[Opening Dataset section]
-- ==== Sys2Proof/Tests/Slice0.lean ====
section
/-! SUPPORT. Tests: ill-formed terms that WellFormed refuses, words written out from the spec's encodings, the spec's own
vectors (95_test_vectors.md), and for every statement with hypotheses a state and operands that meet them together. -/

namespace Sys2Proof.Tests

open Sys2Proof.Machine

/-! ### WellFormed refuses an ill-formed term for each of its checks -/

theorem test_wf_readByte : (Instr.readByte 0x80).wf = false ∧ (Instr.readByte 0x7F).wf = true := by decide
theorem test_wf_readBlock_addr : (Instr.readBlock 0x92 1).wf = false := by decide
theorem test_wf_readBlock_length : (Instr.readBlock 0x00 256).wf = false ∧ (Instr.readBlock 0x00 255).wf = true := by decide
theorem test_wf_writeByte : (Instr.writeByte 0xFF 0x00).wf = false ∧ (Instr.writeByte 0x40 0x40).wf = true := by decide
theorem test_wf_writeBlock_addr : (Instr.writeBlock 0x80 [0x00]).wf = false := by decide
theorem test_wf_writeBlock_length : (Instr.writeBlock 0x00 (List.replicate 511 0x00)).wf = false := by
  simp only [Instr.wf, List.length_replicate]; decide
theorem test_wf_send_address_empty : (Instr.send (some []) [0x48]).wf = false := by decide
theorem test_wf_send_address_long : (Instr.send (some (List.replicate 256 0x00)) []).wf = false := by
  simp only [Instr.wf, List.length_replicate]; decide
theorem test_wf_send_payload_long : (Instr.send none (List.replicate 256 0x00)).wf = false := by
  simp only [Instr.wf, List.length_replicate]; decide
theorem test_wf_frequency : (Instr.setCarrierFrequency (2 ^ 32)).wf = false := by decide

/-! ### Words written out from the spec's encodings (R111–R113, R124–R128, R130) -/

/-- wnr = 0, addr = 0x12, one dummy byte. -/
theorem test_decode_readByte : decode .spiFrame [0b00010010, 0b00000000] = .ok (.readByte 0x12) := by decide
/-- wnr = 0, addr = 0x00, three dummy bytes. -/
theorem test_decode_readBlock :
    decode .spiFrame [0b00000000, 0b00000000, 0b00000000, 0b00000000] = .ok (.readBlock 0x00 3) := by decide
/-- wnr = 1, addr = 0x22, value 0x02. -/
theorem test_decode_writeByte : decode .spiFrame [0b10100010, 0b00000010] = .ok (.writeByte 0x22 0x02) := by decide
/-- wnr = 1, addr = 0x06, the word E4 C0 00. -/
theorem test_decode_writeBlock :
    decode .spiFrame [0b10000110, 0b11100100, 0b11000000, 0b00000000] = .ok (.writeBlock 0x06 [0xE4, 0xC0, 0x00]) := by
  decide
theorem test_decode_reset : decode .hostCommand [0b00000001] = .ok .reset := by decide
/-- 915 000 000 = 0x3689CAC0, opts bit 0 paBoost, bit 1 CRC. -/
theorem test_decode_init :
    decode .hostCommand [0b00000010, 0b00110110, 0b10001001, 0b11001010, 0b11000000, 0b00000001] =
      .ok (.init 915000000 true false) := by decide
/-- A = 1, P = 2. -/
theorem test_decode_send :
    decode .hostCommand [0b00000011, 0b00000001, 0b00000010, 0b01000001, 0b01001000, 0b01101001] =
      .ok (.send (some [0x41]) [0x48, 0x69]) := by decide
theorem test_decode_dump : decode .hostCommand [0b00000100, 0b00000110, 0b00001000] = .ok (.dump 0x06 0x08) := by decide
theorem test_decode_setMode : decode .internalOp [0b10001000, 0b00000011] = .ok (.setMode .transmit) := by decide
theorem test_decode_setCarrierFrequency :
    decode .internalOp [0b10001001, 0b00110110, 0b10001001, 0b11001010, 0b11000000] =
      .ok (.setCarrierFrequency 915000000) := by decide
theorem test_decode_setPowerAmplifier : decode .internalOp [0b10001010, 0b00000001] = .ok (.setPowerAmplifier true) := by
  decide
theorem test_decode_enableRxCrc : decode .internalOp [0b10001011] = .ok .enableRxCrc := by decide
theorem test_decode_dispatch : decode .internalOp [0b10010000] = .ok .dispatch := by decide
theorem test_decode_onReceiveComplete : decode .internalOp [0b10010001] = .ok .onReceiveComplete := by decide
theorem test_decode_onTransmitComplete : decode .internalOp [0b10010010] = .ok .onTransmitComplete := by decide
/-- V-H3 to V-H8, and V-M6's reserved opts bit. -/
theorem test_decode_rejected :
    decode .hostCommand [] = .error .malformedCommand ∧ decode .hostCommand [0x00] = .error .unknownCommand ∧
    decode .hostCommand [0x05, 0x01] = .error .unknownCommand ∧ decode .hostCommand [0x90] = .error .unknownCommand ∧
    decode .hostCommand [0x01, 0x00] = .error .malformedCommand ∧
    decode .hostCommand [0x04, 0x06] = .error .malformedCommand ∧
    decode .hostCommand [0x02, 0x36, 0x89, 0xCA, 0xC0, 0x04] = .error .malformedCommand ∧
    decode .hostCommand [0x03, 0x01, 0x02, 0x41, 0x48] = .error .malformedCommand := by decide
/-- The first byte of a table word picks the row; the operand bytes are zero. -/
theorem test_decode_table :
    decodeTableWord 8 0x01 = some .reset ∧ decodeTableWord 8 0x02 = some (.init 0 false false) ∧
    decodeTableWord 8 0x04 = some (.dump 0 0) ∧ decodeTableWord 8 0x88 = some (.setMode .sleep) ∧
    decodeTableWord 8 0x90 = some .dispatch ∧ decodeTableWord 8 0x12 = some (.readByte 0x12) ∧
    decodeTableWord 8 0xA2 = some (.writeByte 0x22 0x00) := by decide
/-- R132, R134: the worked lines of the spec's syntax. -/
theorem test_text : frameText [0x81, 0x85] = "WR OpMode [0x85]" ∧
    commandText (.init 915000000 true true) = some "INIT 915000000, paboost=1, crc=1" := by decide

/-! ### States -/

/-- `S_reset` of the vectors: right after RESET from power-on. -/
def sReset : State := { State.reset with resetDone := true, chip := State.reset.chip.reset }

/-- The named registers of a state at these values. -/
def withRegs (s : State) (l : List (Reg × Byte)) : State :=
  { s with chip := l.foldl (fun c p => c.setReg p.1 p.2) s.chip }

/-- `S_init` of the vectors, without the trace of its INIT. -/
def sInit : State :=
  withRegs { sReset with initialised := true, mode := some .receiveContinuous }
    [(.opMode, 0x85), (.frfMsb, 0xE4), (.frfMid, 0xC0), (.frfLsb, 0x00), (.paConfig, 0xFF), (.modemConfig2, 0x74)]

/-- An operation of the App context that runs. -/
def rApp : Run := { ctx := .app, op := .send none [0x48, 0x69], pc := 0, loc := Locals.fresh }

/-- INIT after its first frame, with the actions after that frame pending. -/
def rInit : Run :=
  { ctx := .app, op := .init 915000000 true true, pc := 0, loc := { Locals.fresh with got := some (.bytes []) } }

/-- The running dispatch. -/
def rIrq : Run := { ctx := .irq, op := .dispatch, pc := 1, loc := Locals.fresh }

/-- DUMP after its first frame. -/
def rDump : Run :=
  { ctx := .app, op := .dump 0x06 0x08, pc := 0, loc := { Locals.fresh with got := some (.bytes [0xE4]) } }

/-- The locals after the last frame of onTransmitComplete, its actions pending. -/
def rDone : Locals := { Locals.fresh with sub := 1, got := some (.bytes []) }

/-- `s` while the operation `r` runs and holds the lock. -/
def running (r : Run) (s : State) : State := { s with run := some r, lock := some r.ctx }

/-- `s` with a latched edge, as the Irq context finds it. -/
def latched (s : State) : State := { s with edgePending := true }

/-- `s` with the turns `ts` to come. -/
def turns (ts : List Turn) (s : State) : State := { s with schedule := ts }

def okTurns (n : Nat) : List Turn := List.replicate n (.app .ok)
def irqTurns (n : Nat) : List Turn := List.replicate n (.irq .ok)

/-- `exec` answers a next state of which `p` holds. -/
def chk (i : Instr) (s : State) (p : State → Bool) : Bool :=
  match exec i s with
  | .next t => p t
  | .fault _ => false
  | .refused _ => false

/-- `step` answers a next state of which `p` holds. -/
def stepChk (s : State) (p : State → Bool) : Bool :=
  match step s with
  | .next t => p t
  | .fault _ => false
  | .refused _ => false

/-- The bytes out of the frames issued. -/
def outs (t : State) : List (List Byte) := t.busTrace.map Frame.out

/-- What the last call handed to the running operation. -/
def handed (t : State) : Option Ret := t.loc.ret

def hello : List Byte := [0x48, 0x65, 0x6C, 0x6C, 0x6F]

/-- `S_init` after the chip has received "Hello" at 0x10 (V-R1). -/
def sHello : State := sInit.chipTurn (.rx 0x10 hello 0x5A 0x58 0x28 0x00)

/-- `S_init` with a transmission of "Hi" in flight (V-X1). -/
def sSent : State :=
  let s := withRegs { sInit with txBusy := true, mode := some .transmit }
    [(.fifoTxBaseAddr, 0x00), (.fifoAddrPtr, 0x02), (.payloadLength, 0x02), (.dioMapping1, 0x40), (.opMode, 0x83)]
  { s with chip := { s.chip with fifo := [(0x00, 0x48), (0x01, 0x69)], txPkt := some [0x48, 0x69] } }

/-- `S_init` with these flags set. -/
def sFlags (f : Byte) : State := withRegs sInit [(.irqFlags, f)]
[Closing Dataset section]
▸ Instructions for the task
Based on the records above, how many lines hold the string "encodings"? Answer with the number by itself.

▸ Answer to this problem
2